*** RECORDS TO USE ***

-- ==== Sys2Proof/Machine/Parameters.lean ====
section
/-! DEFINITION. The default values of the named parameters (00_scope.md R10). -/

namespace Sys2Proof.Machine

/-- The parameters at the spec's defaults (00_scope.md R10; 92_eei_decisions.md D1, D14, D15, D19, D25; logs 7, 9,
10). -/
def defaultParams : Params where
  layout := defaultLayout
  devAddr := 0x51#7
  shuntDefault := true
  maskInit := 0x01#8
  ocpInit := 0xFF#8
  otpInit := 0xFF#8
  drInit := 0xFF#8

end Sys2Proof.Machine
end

*** End of RECORDS TO USE ***
*** RECORDS TO USE ***

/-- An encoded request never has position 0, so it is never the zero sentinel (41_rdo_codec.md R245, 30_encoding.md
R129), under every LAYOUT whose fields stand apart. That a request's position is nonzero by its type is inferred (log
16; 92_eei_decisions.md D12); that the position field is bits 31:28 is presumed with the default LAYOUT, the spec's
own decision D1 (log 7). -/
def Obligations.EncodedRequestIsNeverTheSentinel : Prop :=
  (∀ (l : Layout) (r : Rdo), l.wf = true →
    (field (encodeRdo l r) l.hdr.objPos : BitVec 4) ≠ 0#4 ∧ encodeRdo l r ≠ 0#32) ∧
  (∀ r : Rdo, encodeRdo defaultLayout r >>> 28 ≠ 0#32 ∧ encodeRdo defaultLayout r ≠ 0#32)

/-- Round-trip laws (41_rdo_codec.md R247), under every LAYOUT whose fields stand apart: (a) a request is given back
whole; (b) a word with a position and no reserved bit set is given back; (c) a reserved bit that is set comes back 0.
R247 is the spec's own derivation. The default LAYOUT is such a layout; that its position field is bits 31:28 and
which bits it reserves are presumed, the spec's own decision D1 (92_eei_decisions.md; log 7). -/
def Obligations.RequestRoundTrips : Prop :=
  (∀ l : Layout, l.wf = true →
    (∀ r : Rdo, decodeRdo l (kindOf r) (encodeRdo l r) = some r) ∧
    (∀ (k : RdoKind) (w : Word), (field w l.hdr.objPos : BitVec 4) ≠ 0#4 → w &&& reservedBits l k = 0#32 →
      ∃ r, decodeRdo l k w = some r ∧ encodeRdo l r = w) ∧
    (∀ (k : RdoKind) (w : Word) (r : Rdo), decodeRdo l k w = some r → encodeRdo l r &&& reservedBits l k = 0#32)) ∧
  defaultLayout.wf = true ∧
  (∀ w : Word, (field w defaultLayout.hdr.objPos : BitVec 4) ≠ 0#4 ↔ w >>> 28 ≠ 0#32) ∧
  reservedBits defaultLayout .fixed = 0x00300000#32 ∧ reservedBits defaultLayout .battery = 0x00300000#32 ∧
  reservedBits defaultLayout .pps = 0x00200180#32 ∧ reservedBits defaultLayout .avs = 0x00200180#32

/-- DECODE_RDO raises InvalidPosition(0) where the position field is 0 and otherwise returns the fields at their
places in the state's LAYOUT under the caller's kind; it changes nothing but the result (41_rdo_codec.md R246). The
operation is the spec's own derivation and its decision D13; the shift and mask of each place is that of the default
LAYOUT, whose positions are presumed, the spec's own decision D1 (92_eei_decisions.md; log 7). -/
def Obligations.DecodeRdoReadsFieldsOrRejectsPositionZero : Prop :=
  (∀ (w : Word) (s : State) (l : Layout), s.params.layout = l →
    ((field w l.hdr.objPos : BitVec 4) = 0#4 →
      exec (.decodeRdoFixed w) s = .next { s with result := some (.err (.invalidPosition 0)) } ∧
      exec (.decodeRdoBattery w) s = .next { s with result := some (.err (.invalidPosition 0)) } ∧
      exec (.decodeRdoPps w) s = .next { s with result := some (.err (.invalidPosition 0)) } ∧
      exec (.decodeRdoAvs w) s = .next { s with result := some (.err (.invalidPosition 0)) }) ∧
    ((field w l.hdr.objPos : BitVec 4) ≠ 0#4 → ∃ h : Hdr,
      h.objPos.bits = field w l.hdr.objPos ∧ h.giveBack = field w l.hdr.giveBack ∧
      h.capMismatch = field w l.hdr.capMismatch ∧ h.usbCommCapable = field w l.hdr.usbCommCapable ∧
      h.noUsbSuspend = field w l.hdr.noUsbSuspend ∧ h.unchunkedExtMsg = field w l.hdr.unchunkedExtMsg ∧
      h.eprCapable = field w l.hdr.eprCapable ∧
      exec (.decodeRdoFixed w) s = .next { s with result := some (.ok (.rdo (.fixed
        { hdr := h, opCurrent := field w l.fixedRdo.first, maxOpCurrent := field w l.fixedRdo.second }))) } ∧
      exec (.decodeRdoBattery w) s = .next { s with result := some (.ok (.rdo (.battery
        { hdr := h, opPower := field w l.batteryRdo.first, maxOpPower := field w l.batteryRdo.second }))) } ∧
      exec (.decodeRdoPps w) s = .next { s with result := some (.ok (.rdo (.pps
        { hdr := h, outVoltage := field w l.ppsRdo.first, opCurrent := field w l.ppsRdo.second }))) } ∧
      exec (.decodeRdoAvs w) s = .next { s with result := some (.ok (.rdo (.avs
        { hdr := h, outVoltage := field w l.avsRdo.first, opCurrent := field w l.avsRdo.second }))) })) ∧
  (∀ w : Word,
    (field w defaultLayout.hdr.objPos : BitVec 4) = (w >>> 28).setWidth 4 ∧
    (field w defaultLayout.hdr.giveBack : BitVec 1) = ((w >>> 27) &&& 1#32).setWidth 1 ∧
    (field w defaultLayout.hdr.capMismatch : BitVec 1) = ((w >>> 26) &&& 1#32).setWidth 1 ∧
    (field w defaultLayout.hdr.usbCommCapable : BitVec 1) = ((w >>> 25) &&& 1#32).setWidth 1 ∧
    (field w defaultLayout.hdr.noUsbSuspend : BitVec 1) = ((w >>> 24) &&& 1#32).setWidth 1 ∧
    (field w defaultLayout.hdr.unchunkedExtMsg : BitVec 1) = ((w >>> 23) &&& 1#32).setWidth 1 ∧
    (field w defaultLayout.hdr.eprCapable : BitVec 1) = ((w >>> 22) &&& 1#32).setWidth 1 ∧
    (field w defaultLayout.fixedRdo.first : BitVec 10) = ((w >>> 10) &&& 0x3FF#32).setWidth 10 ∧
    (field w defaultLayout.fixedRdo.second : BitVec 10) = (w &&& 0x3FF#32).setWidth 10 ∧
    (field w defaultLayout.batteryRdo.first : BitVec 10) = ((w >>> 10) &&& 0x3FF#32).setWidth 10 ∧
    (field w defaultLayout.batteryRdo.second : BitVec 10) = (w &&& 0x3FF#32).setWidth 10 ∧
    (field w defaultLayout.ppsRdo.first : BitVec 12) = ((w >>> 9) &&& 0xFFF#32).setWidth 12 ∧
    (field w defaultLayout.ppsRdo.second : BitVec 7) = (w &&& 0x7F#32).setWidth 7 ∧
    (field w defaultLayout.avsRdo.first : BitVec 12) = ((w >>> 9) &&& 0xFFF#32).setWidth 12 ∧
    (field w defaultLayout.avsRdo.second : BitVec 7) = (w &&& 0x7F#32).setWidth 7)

*** End of RECORDS TO USE ***

TRY IT => Where a line in the material contains "whose", copy that line.

ANSWER SECTION =>
R129), under every LAYOUT whose fields stand apart. That a request's position is nonzero by its type is inferred (log
/-- Round-trip laws (41_rdo_codec.md R247), under every LAYOUT whose fields stand apart: (a) a request is given back
LAYOUT, whose positions are presumed, the spec's own decision D1 (92_eei_decisions.md; log 7). -/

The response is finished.